The Board found the marks to be substantially similar: "any distinction in the marks caused by the additional term CABINETRY is outweighed by the overall similarity resulting from the shared identical term MANHATTAN."

The Board agreed with applicant that customers for custom designed and crafted furniture might involve some deliberation and would care in the purchasing decisions. But consumers of applicant's furniture (an upholstered chair may cost as little as $119.99), would exercise no more than ordinary care. [But what about the goods that overlap with registrant's goods? - ]

Applicant pointed to the lack of actual confusion despite 17 years of co-existence on the mark, but the Board pointed out that likelihood of confusion is the test. "[W]hile examples of actual confusion may point toward a finding of a likelihood of confusion, an absence of such evidence is not compelling in support of a finding of no likelihood of confusion." In any case, there was no evidence of the extent of use of the involved marks, or whether there have been meaningful opportunities for confusion to have occurred.

Finally, applicant pointed to a third-party registration for MANHATTAN LOFT, now expired, which co-existed with the cited registration. However, the Board is not bound by the actions of examining attorneys in other cases, and in any event, that mark is not as close to the cited mark as MANHATTAN.

Balancing the relevant du Pont factors, the Board found confusion likely, and it affirmed the refusal.

Read comments and post your comment here.

TTABlog comment: Applicant wanted the Board to consider the regsitrant's specimen of use, but the Board pointed out that the specimen was not of record, and the Board does not take judicial notice of records in the USPTO.
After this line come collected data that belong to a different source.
/-- The router. A doorbell from 192 on sets its bit, one below is refused with 0x03; an EOI of a target whose line is active sends one further
MSI over a port with MSI enabled, and changes nothing else. The reads that take a snapshot of their partner registers (R2), and the stamps:
each returns the low word now and places the rest for a later read; a stamp counts its stream's reads of the set cycle, but not through the
debug access port. -/
def Obligations.DoorbellsEoiAndSnapshotReads : Prop :=
  (∀ (s : State) (ini : Initiator), Canonical s →
    (∀ src : Byte, s.admits ini IRQ.pg 0x4E0 src.toNat = true →
      ∃ t, exec (.doorbell ini src) s = .next t ∧ t.resp = ⟨.ok, []⟩ ∧
        (192 ≤ src.toNat → src.toNat < 224 →
          t.rd IRQ.pg IRQ.DB_STATUS_LO_DB = setBitOf (s.rd IRQ.pg IRQ.DB_STATUS_LO_DB) (src.toNat - 192) % 2 ^ 32) ∧
        (224 ≤ src.toNat →
          t.rd IRQ.pg IRQ.DB_STATUS_HI_DB = setBitOf (s.rd IRQ.pg IRQ.DB_STATUS_HI_DB) (src.toNat - 224) % 2 ^ 32) ∧
        (192 ≤ src.toNat → sameRegsBut [IRQ.DB_STATUS_LO_DB.key IRQ.pg 0, IRQ.DB_STATUS_HI_DB.key IRQ.pg 0] s t) ∧
        (src.toNat < 192 → t.refusedWith IRQ.pg 0x03 0x4E0 ini ∧ sameRegsBut (cfgErrKeys IRQ.pg) s t)) ∧
    (∀ e : Fin 4, s.admits ini IRQ.pg (0x4D0 + 4 * e) 0 = true →
      ∃ t, exec (.eoi ini e) s = .next t ∧
        t = { s with porchA := t.porchA, porchB := t.porchB, resp := ⟨.ok, []⟩ } ∧
        t.porchA.line = s.porchA.line ∧ t.porchA.waiting = s.porchA.waiting ∧
        t.porchB.line = s.porchB.line ∧ t.porchB.waiting = s.porchB.waiting ∧
        t.porchA.msiSent = s.porchA.msiSent + (if e = 0 ∧ s.msiOn .A = true ∧ s.lineActive 0 = true then 1 else 0) ∧
        t.porchB.msiSent = s.porchB.msiSent + (if e = 1 ∧ s.msiOn .B = true ∧ s.lineActive 1 = true then 1 else 0))) ∧
  (∀ (s : State) (ini : Initiator), Canonical s →
    (s.readable ini SYS.pg 0x050 = true →
      ∃ t, exec (.cycLoRead ini) s = .next t ∧ t.resp = ⟨.ok, [BitVec.ofNat 32 s.cyc.toNat]⟩ ∧
        t.rd SYS.pg SYS.CYC_HI_CYC_HI = s.cyc.toNat / 2 ^ 32 ∧ t = { s with regs := t.regs, resp := t.resp }) ∧
    (s.readable ini METRO.pg 0x080 = true →
      ∃ t, exec (.nextSeqLoRead ini) s = .next t ∧ t.resp = ⟨.ok, [BitVec.ofNat 32 s.metro.next]⟩ ∧
        t.rd METRO.pg METRO.NEXT_SEQ_HI_SEQ = s.metro.next / 2 ^ 32 % 2 ^ 32 ∧ t = { s with regs := t.regs, resp := t.resp }) ∧
    (∀ m : Fin 9, s.readable ini METRO.pg (0x100 + 0x40 * m) = true →
      ∃ t, exec (.impLoRead ini m) s = .next t ∧ t.resp = ⟨.ok, [BitVec.ofNat 32 (s.meter m).imp]⟩ ∧
        t.rd METRO.pg METRO.IMP_HI_VALUE m = (s.meter m).imp / 2 ^ 32 % 2 ^ 32 ∧
        t.rd METRO.pg METRO.EXP_LO_VALUE m = (s.meter m).exp % 2 ^ 32 ∧
        t.rd METRO.pg METRO.EXP_HI_VALUE m = (s.meter m).exp / 2 ^ 32 % 2 ^ 32 ∧ t = { s with regs := t.regs, resp := t.resp }) ∧
    (s.readable ini PTP.pg 0x040 = true →
      ∃ t, exec (.timeNsRead ini) s = .next t ∧ t.resp = ⟨.ok, [BitVec.ofNat 32 (s.timeNow % 1000000000)]⟩ ∧
        t.rd PTP.pg PTP.TIME_S_LO_S = s.timeNow / 1000000000 % 2 ^ 32 ∧
        t.rd PTP.pg PTP.TIME_S_HI_S = s.timeNow / 1000000000 / 2 ^ 32 % 2 ^ 32 ∧ t = { s with regs := t.regs, resp := t.resp }) ∧
    (s.readable ini PTP.pg 0x078 = true →
      ∃ t, exec (.offsetLoRead ini) s = .next t ∧ t.resp = ⟨.ok, [BitVec.ofInt 32 s.ptp.offset]⟩ ∧
        t.rd PTP.pg PTP.OFFSET_HI_PS = wrapOf 32 (s.ptp.offset.fdiv (2 ^ 32)) ∧ t = { s with regs := t.regs, resp := t.resp }) ∧
    (s.readable ini PTP.pg 0x068 = true →
      ∃ t, exec (.jumpPendLoRead ini) s = .next t ∧ t.resp = ⟨.ok, [BitVec.ofInt 32 (s.ptp.pend.fdiv nsU)]⟩ ∧
        t.rd PTP.pg PTP.JUMP_PEND_HI_NS = wrapOf 32 ((s.ptp.pend.fdiv nsU).fdiv (2 ^ 32)) ∧
        t = { s with regs := t.regs, resp := t.resp }) ∧
    (∀ k : Fin 8, s.readable ini REDUN.pg (REDUN.STAMP_RSEQ.off + REDUN.STAMP_RSEQ.stride * k) = true →
      ∃ t, exec (.stampRead ini k) s = .next t ∧
        (s.stampIndex k < 256 →
          t.resp = ⟨.ok, [BitVec.ofNat 32 (s.setCycle % 2 ^ 24 * 256 + s.stampIndex k)]⟩ ∧ t.regs = s.regs) ∧
        (256 ≤ s.stampIndex k → t.resp = ⟨.ok, [0xFFFFFFFF#32]⟩ ∧
          (ini ≠ .dap → t.rd REDUN.pg REDUN.STAMP_ERR_COUNT = satInc 16 (s.rd REDUN.pg REDUN.STAMP_ERR_COUNT))) ∧
        t = { s with regs := t.regs, resp := t.resp, redun := t.redun } ∧
        (ini = .dap → t.redun = s.redun) ∧
        (ini ≠ .dap → t.stampIndex k = s.stampIndex k + 1 ∧ (∀ j : Fin 8, j ≠ k → t.stampIndex j = s.stampIndex j) ∧
          t.redun = { s.redun with reads := t.redun.reads, readsPrev := t.redun.readsPrev, readsAt := s.setCycle } ∧
          t.redun.readsPrev = if s.redun.readsAt = s.setCycle then s.redun.readsPrev else s.redun.reads)))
Text Copyright John L. Welch 2017.


At 10:40 AM, Anonymous Anonymous said...

Why can't they take 30 seconds to look at a piece of evidence that is right there on their own system? I bet they were even given an electronic link to click on in their electronic brief.

This refusal to consider their own records as meaning anything is part an parcel with relishing the power to say NO!

At 2:19 PM, Anonymous Anonymous said...

Interesting that the Board stated:

“Having acquired distinctiveness, the mark MANHATTAN CABINETRY is entitled to the same trademark protection as any other validly registered trademark. We also note that there is no evidence that MANHATTAN . . . is otherwise weak and entitled to only a narrow scope of protection.”

Interesting because in one case the CCPA found that the two marks in issue were “the weakest possible type of mark” and that “though appellant has obtained a registration for [its] mark on the principal register as a secondary meaning mark, there is nothing in the record to indicate that this mark is not still in the category of a weak mark.” Sure-Fit Products Co. v. Saltzson Drapery Co., 117 U.S.P.Q. 295, 296 (C.C.P.A. 1958).

Moreover, the Board is aware of the CCPA’s decision in Sure-Fit and has relied on the quoted passage from Sure-Fit. In a 2009 cancellation proceeding (92045687), the Board found no likelihood of confusion and explained:

“[W]e must accept that the [mark is the pleaded registration] has acquired distinctiveness. However, there are degrees of acquired distinctiveness. . . . . Although petitioner was able to obtain a registration on the basis of acquired distinctiveness, the degree of such acquired distinctiveness must be viewed as minimal. . . . Accordingly, in the likelihood of confusion analysis we must treat petitioner’s mark as a weak mark that is not entitled to a broad scope of protection.”

At 3:26 PM, Anonymous Anonymous said...

The "power to say No" comments are just silly. If you take the time to learn something about how applications are prosecuted at the PTO, you'll realize they would all much rather say yes.

At 4:02 PM, Blogger John L. Welch said...

A Section 2(f) registration may be entitled to all the presumptions of Section 7, but strength of the mark isn't one of them.